Answer: No. Such a disclosure would be inconsistent with NYSE Rule 636(d) and Article III, Section 21(f)(4) of the NASD Rules of Fair Practice.
Question No. 3: Is a "governing law clause" (as described in Question No. 1) which names the state of residence of the customer permissible?
Answer: Yes, provided that the clause is otherwise consistent with aforementioned NYSE or NASD rules.
Question No. 4: If, under the governing law set forth in the customer agreement, punitive damages are not available in court, may a party assert this as a defense in an arbitration proceeding to a claim for punitive damages?
Answer: Yes, although the arbitrators will determine whether, or to what extent, this defense will be accepted.
Question No. 5: Is there anything in NASD Notice to Members 95-16 (or NYSE Information Memorandum 95-16) intended to endorse the awarding of punitive damages in arbitration?
Answer: No, they are not intended to encourage or discourage the award of punitive damages.
Question No. 6: May a party in arbitration raise the governing law provision (in the customer agreement at issue) in arguing issues before the arbitrators such as state law interest rates and state law economic loss theories?
Answer: Yes, although the arbitrators will determine which arguments they will permit.
Question No. 7: May a firm designate a hearing location for self-regulatory organization (SRO) arbitrations in its arbitration clause?
Answer: No.
Question No. 8: May a firm dictate the composition of a panel for an SRO arbitration in its arbitration clause?
Answer: No.

Conclusion

Enforcing provisions of a customer agreement that are inconsistent with NYSE or NASD rules will be deemed to constitute violative activity and could subject the member to disciplinary action.
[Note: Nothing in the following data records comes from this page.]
/-- The GRANT_REVOKED entries of these channels: the reason, and the grant state revoked (R67 to R69). -/
def revokedEntries (reason : Nat) (channels : List Nat) (s : State) : List Entry :=
  channels.map fun ch => ⟨s.now, .grantRevoked, BitVec.ofNat 16 ch, detail4 reason (grantCode (auxAt s ch).grant) 0 0⟩

/-- The grant stands in this pool. -/
def fromPool (pool : Pool) (c : AuxChannel) : Bool := (grantTerms c.grant).any fun terms => decide (terms.pool = pool)

/-- From s to t the grants of these channels were revoked, in this order, for this reason (R67). -/
structure Revoked (reason : Nat) (channels : List Nat) (s t : State) : Prop where
  ended : ∀ ch ∈ channels, auxAt t ch = grantEnded s.now (auxAt s ch)
  kept : ∀ ch, 2 ≤ ch → ch ≤ 11 → ch ∉ channels → auxAt t ch = auxAt s ch
  entries : Logged (revokedEntries reason channels s) s t
  untriggered : Untriggered s t
  port : PortKept s t
  others : Unchanged { aux := true } s t

/-- From s to t these grants of a pool were revoked, in the order of revocation, until its granted sum was no more than
the budget, and no further (R67). -/
def RevokedToBudget (pool : Pool) (budget : Nat) (revoked : List Nat) (s t : State) : Prop :=
  ∃ kept, InRevocationOrder (fromPool pool) (revoked ++ kept) s ∧ Revoked 0 revoked s t ∧
    grantedSum t.aux pool ≤ budget ∧
    ∀ shorter rest, revoked = shorter ++ rest → rest ≠ [] →
      budget < ((rest ++ kept).map fun ch => powerFrom pool (auxAt s ch)).sum

/-- The GRANT_REVOKED entries of asks removed from the queue: state QUEUED (R68, R69). -/
def removedEntries (reason : Nat) (asks : List Ask) (now : TimeTag) : List Entry :=
  asks.map fun ask => ⟨now, .grantRevoked, BitVec.ofNat 16 ask.channel, detail4 reason 1 0 0⟩

/-! ## Forced stops and the end of a drive (R22, R42, R69, R138) -/

/-- The Sequencer after a forced stop (R138). -/
def stopped (now : TimeTag) (e : Engine) : Engine :=
  match e.state with
  | .cranking | .warming | .running | .holding => { e with state := .stopping, timer := some (now + 3000#32) }
  | .resting => { e with state := .off, timer := none }
  | .off | .stopping | .barred | .detached => e

/-- The ENGINE_STATE entry of a forced stop, where the state changes (R138, R144). -/
def stopEntries (now : TimeTag) (cause : EngineCause) (e : Engine) : List Entry :=
  if (stopped now e).state = e.state then []
  else [⟨now, .engineState, BitVec.ofNat 16 (engineCode (stopped now e).state),
    detail4 (engineCode e.state) (engineCauseCode cause) 0 0⟩]

/-- The demand channels after entry to WINDDOWN (R42). -/
def unloaded (d : Demand) : Demand :=
  ⟨⟨if d.traction.fresh then some 0 else d.traction.value, d.traction.arrival, false, none⟩,
    ⟨some 0, d.brake.arrival, false, none⟩, d.lost, d.lostAt⟩

/-- The RUN_STATE entry of a change to a run state (R24). -/
def runEntry (now : TimeTag) (code : Word16) (causes : LimpCauses) : Entry :=
  ⟨now, .runState, code, BitVec.ofNat 32 (causesCode causes)⟩

/-- Where the first trigger of an entry to WINDDOWN was taken: the Channel Table acts first, then the Arbiter, then the
Sequencer (log 6). -/
def windDownTriggered (s t : State) : State :=
  if (unloaded s.demand).traction.value ≠ s.demand.traction.value ∨ s.demand.brake.value ≠ some 0 then
    { t with aux := s.aux, engine := s.engine }
  else if grantedSum s.aux .battery ≠ 0 ∨ grantedSum s.aux .generation ≠ 0 then { t with engine := s.engine }
  else t

/-- From s to t the run state has become WINDDOWN, and every block has acted on it, after these entries: every grant is
revoked and every ask removed, with their entries (R22, R24, R42, R69, R138). -/
structure WoundDown (first : List Entry) (s t : State) : Prop where
  run : t.run = ⟨.winddown, s.run.causes, s.now⟩
  limpOut : t.outputs.limpOut = false
  demand : t.demand = unloaded s.demand
  engine : t.engine = stopped s.now s.engine
  grants : ∀ c ∈ t.aux, (grantTerms c.grant).isSome = false
  queue : t.arbiter.queue = []
  budgets : t.arbiter.batteryBudget = s.arbiter.batteryBudget ∧
    t.arbiter.generationBudget = s.arbiter.generationBudget
  triggered : TriggeredAs (windDownTriggered s t) s t
  others : Unchanged { run := true, demand := true, aux := true, arbiter := true, engine := true } s t
  channels : GrantLaw s → ∀ ch, 2 ≤ ch → ch ≤ 11 → auxAt t ch = grantEnded s.now (auxAt s ch)
  entries : GrantLaw s → ∃ revoked, InRevocationOrder isGranted revoked s ∧
    Logged (first ++ runEntry s.now 3#16 s.run.causes :: (revokedEntries 2 revoked s ++
      removedEntries 2 s.arbiter.queue s.now ++ stopEntries s.now .winddown s.engine)) s t

/-! ## Debounced inputs (R26, R27) -/

/-- The LINE_EDGE entry of a debounced change, where the input's items select it (R27). -/
def edgeEntries (line : Line) (level : Bool) (s : State) : List Entry :=
  if eventOfLine s.items line && (match edgeOfLine s.items line with
      | .rising => level
      | .falling => !level
      | .both => true) then
    [⟨s.now, .lineEdge, BitVec.ofNat 16 (lineCode line), if level then 1#32 else 0#32⟩]
  else []

/-- The state in which an input has just taken its settling level (R26). -/
def debounced (line : Line) (s : State) : State :=
  setInput line { inputOf s.lines line with level := (inputOf s.lines line).settling, changedAt := s.now } s

/-! ## The checks of GRANT_ASK (R53) -/

/-- The first check of GRANT_ASK that fails, as its result code (R53). -/
def askCheck (ch power : Nat) (s : State) : Option Byte :=
  if ch < 2 ∨ 11 < ch then some 3#8
  else if power < 1 ∨ 300 < power then some 3#8
  else if (auxAt s ch).isOpen = false then some 6#8
  else if s.run.state = .standby ∨ s.run.state = .winddown then some 2#8
  else if s.run.state = .limp ∧ (auxAt s ch).cls = .deferrable then some 2#8
  else if (auxAt s ch).grant ≠ .none then some 7#8
  else if (auxAt s ch).allowance ≠ 0 ∧ (auxAt s ch).allowance ≤ (auxAt s ch).used then some 9#8
  else if 16 ≤ s.arbiter.queue.length then some 5#8
  else none

/-! ## Arbitration passes (R50, R55) -/

/-- An ask is the HEAD of its class: no older ask of the queue is of its class (R50). -/
def IsHead (ask : Ask) (s : State) : Prop :=
  ∃ before after, s.arbiter.queue = before ++ ask :: after ∧ ∀ a ∈ before, a.cls ≠ ask.cls

/-- An ask FITS a pool: its channel permits the pool, and the granted sum with its power is within the budget (R55). -/
def FitsPool (ask : Ask) (pool : Pool) (s : State) : Prop :=
  match pool with
  | .battery => (auxAt s ask.channel).pools.battery = true ∧
      grantedSum s.aux .battery + ask.power ≤ s.arbiter.batteryBudget
  | .generation => (auxAt s ask.channel).pools.generation = true ∧
      grantedSum s.aux .generation + ask.power ≤ s.arbiter.generationBudget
As stated in 95-16, members should promptly review their customer agreements and make such changes as are necessary and appropriate to ensure that they comply with the NASD's and NYSE's rules. Members should also advise their customers of the changes to the agreements. Members will have thirty (30) days from the date of this notice to make any necessary changes to their agreements. Members using agreements determined not to be in compliance may be subject to disciplinary action.

Questions about this notice should be directed to William R. Schief, Vice President, Regional Attorneys/Enforcement, NASD, at (301) 208–2858; Elliott R. Curzon, Assistant General Counsel, NASD, (202) 728–8451; your coordinator at the NYSE; or Salvatore Pallante, Senior Vice President, NYSE, at (212) 656–8480.

John E. Pinto

Executive Vice President

National Association of Securities Dealers, Inc.

Edward A. Kwalwasser

Executive Vice President

New York Stock Exchange, Inc.


1 Copies of Notice to Members 95-16 are available from the NASD Support Services Department at (202) 728–8061; and copies of NYSE Information Memorandum 95-16 are available from your NYSE Coordinator.

2 Order Approving Proposed Rule Changes by the New York Stock Exchange, Inc., National Association of Securities Dealers, Inc., and the American Stock Exchange, Inc., SEC Release No. 34–26805 (May 10, 1989); 54 F.R. 21144:

"This provision makes clear that the use of arbitration for the resolution of investor/broker-dealer disputes represents solely a choice of arbitration as a means of dispute resolution. Agreements cannot be used to curtail any rights that a party may otherwise have had in a judicial forum. If punitive damages or attorneys fees would be available under applicable law, then the agreement cannot limit parties' rights to request them, nor arbitrators rights to award them. The agreements may not be used to shorten applicable statutes of limitation, restrict the situs of an arbitration hearing contrary to SRO rules, nor limit SRO forums otherwise available to parties."

3 Sometimes referred to as a "choice of law clause."